▸ Work order
Among the lines below, copy exactly those from the one with "theorem test_wf_members : Instr.wf" through the one with "1 .knxTunnel .cemi) = false ∧", counting both ends.
Top of Data shown
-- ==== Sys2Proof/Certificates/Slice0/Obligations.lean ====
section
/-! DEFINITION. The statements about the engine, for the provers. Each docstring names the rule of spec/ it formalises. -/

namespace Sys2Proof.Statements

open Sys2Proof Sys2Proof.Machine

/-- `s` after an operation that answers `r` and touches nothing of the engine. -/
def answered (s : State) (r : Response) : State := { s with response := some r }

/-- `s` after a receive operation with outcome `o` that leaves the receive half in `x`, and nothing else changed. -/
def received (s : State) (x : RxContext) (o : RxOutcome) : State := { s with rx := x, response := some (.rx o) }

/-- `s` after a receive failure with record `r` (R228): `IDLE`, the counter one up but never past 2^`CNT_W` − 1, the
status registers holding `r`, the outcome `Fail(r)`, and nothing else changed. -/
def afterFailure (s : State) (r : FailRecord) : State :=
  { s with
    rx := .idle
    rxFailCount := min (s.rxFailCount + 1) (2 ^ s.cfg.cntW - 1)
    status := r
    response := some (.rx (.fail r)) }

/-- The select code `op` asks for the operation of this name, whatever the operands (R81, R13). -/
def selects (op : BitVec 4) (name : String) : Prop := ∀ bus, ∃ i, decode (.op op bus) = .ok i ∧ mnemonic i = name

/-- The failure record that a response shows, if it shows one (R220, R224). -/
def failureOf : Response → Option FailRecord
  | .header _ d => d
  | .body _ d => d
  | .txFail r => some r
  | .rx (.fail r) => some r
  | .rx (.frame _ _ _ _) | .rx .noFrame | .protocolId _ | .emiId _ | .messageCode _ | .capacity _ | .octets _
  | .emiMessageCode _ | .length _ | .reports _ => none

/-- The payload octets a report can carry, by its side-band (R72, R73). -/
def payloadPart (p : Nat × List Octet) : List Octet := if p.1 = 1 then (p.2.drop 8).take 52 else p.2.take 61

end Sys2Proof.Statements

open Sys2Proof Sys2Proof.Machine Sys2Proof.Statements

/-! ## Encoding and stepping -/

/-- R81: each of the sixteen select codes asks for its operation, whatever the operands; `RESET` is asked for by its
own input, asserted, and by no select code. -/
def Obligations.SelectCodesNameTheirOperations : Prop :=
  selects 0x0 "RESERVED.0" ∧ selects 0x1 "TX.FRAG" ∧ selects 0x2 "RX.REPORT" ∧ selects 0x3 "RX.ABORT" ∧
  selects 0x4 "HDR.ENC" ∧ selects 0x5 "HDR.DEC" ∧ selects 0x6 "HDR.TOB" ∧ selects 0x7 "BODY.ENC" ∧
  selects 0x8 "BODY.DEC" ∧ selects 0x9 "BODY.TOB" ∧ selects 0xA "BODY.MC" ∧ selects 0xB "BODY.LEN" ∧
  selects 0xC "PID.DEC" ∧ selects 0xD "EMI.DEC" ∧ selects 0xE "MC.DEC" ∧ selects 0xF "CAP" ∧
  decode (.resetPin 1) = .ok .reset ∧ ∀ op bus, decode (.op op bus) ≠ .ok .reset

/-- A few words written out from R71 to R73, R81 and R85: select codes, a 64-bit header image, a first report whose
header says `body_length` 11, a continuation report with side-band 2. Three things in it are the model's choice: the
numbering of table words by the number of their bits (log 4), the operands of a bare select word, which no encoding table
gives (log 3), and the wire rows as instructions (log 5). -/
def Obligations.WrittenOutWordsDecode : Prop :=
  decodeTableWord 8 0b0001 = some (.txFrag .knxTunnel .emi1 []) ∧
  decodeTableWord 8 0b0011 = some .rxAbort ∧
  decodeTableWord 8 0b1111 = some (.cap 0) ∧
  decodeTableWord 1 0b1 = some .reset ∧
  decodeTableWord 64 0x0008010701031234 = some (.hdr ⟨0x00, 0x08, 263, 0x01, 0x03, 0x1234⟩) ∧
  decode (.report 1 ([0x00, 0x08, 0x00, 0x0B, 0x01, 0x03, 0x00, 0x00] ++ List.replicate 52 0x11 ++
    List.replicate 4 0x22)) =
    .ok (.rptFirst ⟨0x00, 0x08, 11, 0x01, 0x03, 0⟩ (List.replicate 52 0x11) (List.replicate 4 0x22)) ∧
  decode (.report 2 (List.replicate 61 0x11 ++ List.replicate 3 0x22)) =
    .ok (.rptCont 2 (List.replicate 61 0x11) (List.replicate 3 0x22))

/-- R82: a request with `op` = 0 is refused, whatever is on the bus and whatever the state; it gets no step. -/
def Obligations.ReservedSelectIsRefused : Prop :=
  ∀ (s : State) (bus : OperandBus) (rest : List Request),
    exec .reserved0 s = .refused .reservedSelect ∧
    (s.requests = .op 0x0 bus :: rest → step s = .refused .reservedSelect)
Bottom of Data shown
Top of Data shown
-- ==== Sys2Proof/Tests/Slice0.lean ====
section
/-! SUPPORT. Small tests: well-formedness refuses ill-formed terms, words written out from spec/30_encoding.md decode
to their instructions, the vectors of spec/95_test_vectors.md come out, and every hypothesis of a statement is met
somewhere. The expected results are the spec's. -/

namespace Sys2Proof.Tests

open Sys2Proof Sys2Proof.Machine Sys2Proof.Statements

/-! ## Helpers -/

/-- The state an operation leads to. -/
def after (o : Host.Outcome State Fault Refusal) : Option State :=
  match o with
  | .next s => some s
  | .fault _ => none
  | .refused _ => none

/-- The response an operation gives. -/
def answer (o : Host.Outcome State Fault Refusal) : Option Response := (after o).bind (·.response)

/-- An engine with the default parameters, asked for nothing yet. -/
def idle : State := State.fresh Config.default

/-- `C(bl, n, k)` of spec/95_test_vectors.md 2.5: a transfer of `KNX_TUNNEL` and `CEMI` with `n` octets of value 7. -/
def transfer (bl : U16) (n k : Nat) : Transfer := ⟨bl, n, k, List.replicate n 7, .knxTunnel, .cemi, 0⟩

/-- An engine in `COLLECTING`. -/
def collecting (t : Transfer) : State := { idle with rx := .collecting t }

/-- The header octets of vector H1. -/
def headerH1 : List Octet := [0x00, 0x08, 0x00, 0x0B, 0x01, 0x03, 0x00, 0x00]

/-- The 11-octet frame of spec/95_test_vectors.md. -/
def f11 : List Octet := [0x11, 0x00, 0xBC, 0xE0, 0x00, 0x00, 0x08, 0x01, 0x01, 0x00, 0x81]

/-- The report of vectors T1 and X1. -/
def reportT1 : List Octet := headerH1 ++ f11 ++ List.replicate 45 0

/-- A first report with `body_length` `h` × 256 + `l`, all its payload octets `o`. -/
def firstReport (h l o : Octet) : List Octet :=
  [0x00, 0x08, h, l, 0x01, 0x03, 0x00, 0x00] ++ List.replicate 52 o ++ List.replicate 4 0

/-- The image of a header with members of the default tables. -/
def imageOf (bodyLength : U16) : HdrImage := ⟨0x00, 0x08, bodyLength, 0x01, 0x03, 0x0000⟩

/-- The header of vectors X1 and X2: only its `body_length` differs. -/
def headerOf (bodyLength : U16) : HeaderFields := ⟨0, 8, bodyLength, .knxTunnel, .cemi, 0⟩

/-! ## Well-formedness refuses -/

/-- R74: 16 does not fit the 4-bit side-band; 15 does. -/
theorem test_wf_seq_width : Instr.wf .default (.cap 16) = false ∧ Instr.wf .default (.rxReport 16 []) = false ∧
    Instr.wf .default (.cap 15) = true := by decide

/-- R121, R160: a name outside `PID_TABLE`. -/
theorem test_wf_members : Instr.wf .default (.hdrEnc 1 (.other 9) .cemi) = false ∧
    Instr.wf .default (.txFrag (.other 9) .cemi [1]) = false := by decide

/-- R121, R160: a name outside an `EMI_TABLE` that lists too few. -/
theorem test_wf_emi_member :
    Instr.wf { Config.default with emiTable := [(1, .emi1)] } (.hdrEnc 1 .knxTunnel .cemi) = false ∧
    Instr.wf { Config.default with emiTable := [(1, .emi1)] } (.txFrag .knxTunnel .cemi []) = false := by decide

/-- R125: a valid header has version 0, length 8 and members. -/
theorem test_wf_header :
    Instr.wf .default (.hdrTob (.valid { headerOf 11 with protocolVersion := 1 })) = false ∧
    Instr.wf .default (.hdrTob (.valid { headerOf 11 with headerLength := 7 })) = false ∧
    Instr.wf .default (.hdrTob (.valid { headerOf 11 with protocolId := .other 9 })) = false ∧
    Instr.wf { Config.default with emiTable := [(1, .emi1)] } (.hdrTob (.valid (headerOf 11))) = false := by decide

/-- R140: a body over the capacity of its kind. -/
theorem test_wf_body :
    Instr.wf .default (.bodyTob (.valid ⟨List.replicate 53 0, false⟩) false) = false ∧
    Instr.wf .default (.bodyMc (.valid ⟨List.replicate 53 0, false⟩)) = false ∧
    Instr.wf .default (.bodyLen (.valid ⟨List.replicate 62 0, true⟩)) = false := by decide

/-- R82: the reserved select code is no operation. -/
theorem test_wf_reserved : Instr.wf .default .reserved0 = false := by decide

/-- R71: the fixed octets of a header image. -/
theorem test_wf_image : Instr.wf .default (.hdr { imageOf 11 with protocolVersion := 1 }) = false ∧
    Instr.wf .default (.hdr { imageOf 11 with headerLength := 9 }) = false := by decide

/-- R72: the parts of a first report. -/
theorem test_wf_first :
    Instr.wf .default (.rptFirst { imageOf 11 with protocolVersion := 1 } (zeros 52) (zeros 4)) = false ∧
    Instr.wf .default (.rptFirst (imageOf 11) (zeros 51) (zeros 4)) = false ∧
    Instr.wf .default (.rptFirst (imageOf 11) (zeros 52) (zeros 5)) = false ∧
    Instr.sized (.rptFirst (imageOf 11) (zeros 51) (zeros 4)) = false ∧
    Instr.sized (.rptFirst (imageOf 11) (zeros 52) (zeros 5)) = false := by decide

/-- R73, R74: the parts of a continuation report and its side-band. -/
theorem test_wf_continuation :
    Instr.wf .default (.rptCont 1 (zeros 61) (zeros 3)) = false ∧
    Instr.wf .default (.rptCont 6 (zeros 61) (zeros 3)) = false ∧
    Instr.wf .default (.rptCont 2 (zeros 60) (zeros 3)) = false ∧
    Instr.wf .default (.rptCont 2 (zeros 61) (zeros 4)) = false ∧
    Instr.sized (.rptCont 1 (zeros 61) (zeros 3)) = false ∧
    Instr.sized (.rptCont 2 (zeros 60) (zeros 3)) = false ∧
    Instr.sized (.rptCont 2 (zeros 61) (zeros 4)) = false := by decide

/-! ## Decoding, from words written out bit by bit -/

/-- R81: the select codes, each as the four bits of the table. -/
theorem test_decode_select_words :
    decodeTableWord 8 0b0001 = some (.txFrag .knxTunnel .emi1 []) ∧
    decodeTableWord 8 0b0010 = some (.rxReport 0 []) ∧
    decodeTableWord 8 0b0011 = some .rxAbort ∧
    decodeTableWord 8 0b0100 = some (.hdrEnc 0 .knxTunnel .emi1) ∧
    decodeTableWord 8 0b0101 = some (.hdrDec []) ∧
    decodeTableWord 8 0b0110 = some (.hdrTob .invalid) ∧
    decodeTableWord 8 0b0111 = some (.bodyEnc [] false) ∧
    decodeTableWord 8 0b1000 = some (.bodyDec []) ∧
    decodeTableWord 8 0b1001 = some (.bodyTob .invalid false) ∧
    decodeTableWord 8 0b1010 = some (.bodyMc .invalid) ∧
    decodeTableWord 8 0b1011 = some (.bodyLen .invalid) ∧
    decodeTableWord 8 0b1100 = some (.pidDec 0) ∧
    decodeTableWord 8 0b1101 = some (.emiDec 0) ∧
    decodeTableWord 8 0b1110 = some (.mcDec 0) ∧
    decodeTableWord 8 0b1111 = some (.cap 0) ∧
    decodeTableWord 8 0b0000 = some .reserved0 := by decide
Bottom of Data shown
Top of Data shown
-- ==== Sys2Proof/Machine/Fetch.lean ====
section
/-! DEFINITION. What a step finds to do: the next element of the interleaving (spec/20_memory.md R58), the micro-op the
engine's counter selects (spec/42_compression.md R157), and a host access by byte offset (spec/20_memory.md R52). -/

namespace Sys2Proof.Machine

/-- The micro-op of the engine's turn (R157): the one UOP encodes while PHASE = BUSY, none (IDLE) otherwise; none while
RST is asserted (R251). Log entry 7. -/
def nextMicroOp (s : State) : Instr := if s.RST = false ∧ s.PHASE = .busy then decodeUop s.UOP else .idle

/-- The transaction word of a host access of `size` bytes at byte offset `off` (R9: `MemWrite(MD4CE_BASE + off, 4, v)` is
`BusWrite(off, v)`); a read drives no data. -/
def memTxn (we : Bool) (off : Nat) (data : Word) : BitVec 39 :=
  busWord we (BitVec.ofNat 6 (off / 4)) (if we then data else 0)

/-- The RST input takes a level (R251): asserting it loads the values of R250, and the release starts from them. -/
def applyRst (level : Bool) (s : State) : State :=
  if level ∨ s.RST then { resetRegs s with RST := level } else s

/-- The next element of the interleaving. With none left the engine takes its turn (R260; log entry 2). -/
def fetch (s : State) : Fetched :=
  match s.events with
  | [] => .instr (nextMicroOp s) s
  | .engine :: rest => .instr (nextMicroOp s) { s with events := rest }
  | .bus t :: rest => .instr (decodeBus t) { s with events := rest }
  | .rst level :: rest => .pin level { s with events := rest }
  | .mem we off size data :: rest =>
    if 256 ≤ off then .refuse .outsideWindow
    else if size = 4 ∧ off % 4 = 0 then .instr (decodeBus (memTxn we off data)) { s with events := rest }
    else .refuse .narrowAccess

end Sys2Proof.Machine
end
Bottom of Data shown
▸ Result below
theorem test_wf_members : Instr.wf .default (.hdrEnc 1 (.other 9) .cemi) = false ∧
    Instr.wf .default (.txFrag (.other 9) .cemi [1]) = false := by decide

/-- R121, R160: a name outside an `EMI_TABLE` that lists too few. -/
theorem test_wf_emi_member :
    Instr.wf { Config.default with emiTable := [(1, .emi1)] } (.hdrEnc 1 .knxTunnel .cemi) = false ∧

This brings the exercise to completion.